Physicians engaged in complex medical interventions such as cranial reconstruction, orthognathic surgery and radiotherapy, among others, increasingly rely on technologies that facilitate preprocedural planning and simulation. Parallel progress in imaging and computer techniques for virtual data manipulation provides the framework for detailed planning of complex medical treatments. Despite the increasing levels of detail possible with more and more powerful computer hardware and software, virtual representation of medical image data remains, for the most part, limited to on-screen displays that provide no means for true 3D understanding or tactile interaction. In addition, the transfer of treatment parameters from the planning environment to the actual patient for intervention is challenging. Virtual planning environments often allow data visualization and manipulation on a scale that is much finer that can be appreciated practically. In addition, most virtual planning systems are unencumbered by such real-world challenges as patient motion, bleeding, limited visibility through small incisions and sterility issues. Therefore, while it may be possible, for instance, to plan the perfect trajectory for a spinal pedicle screw in a virtual environment, actually implementing this treatment plan in a stable, repeatable and reliable fashion is more difficult. There is certainly a value in the exercise of virtual planning, in that the surgeon will have the opportunity to gain understanding of unique patient anatomy. This can be a valuable preparation tool for physicians, providing a detailed preview that complements their trained expertise. As the trend towards less invasive and time-consuming procedures continues, physicians will likely rely more heavily on advanced tools, including use of digital manufacturing, for planning and delivery treatment interventions.
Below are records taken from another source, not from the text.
-- ==== Sys2Proof/Machine/Registers.lean ====
section
/-! DEFINITION. Register accesses (R12 to R16, R95). -/

namespace Sys2Proof.Machine

/-- REGISTER_WRITE (R12). A write to a register field that has no row of its own takes effect according to the field's access type, lock,
reserved-bit and configuration-rejection rules. -/
def execRegisterWrite (who : Init) (addr : BitVec 48) (size : Fin 4) (value : Word64) (s : State) : Host.Outcome State Fault Refusal :=
  .next ((s.seen who).onAll (mapWrite who addr.toNat (2 ^ size.val) value.toNat))

/-- RC_READ (R12). A read of a read-to-clear field returns its value and then clears it, unless a hardware set arrives in the same clock. -/
def execRcRead (who : Init) (addr : BitVec 48) (size : Fin 4) (s : State) : Host.Outcome State Fault Refusal :=
  .next ((s.seen who).onAll (mapRead who addr.toNat (2 ^ size.val)))

/-- LOW_HALF_READ (R16). A 32-bit read of the low half of a 64-bit register returns that half and latches the high half for the same initiator. -/
def execLowHalfRead (who : Init) (addr : BitVec 48) (s : State) : Host.Outcome State Fault Refusal :=
  .next ((s.seen who).onAll (mapRead who addr.toNat 4))

/-- HIGH_HALF_READ (R16). A 32-bit read of the high half of a 64-bit register returns the initiator's latched value and consumes it, or returns
the current high half when nothing is latched. -/
def execHighHalfRead (who : Init) (addr : BitVec 48) (s : State) : Host.Outcome State Fault Refusal :=
  .next ((s.seen who).onAll (mapRead who addr.toNat 4))

/-- LOW_HALF_WRITE (R16). A 32-bit write of the low half of a 64-bit register is held for the initiator until the high half is written. -/
def execLowHalfWrite (who : Init) (addr : BitVec 48) (value : Word32) (s : State) : Host.Outcome State Fault Refusal :=
  .next ((s.seen who).onAll (mapWrite who addr.toNat 4 value.toNat))

/-- HIGH_HALF_WRITE (R16). A 32-bit write of the high half of a 64-bit register applies both halves in one clock, or only the high half when no
low half is held. -/
def execHighHalfWrite (who : Init) (addr : BitVec 48) (value : Word32) (s : State) : Host.Outcome State Fault Refusal :=
  .next ((s.seen who).onAll (mapWrite who addr.toNat 4 value.toNat))

/-- RESULT_READ (R95). A read of a result register returns the result, sets CONSUMED on the first read while READY, and latches PMP_RESULT_CYC. -/
def execResultRead (who : Init) (r : ResultReg) (s : State) : Host.Outcome State Fault Refusal :=
  .next ((s.seen who).onChip fun c => resultRead who r c s.arr)

end Sys2Proof.Machine
end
Advanced manufacturing methods including rapid prototyping (RP) afford the means to fabricate solid objects based on medical imaging data. RP-generated anatomical models provide the means for tactile interaction with anatomy, and for rehearsal of tasks like osteotomy and surgical planning utilizing the actual instruments that will be used in a procedure. Models are used frequently in fields such as cranio-maxillofacial surgery, giving surgeons a highly accurate replica of patient anatomy for surgical rehearsal and customization of treatment devices.

RP techniques can also be used to create custom treatment devices that incorporate anatomic features, in addition to designed treatment parameters such as drill trajectories, cut planes and movement of bone segments. These rapid digital manufacture (RDM) techniques present elegant solutions to many medical problems, including the design of patient-specific implants and robust vehicles to bring treatment parameters to the patient in a truly custom way. Fabrication, through RP or RDM, of custom treatment aides such as templates, drill guides and cutting jigs provides specialized intermediary devices for accurate implementation of the custom-designed treatment intervention.

This chapter gives a general overview of the current status of computerized planning for medical intervention, with an emphasis on the role of RDM.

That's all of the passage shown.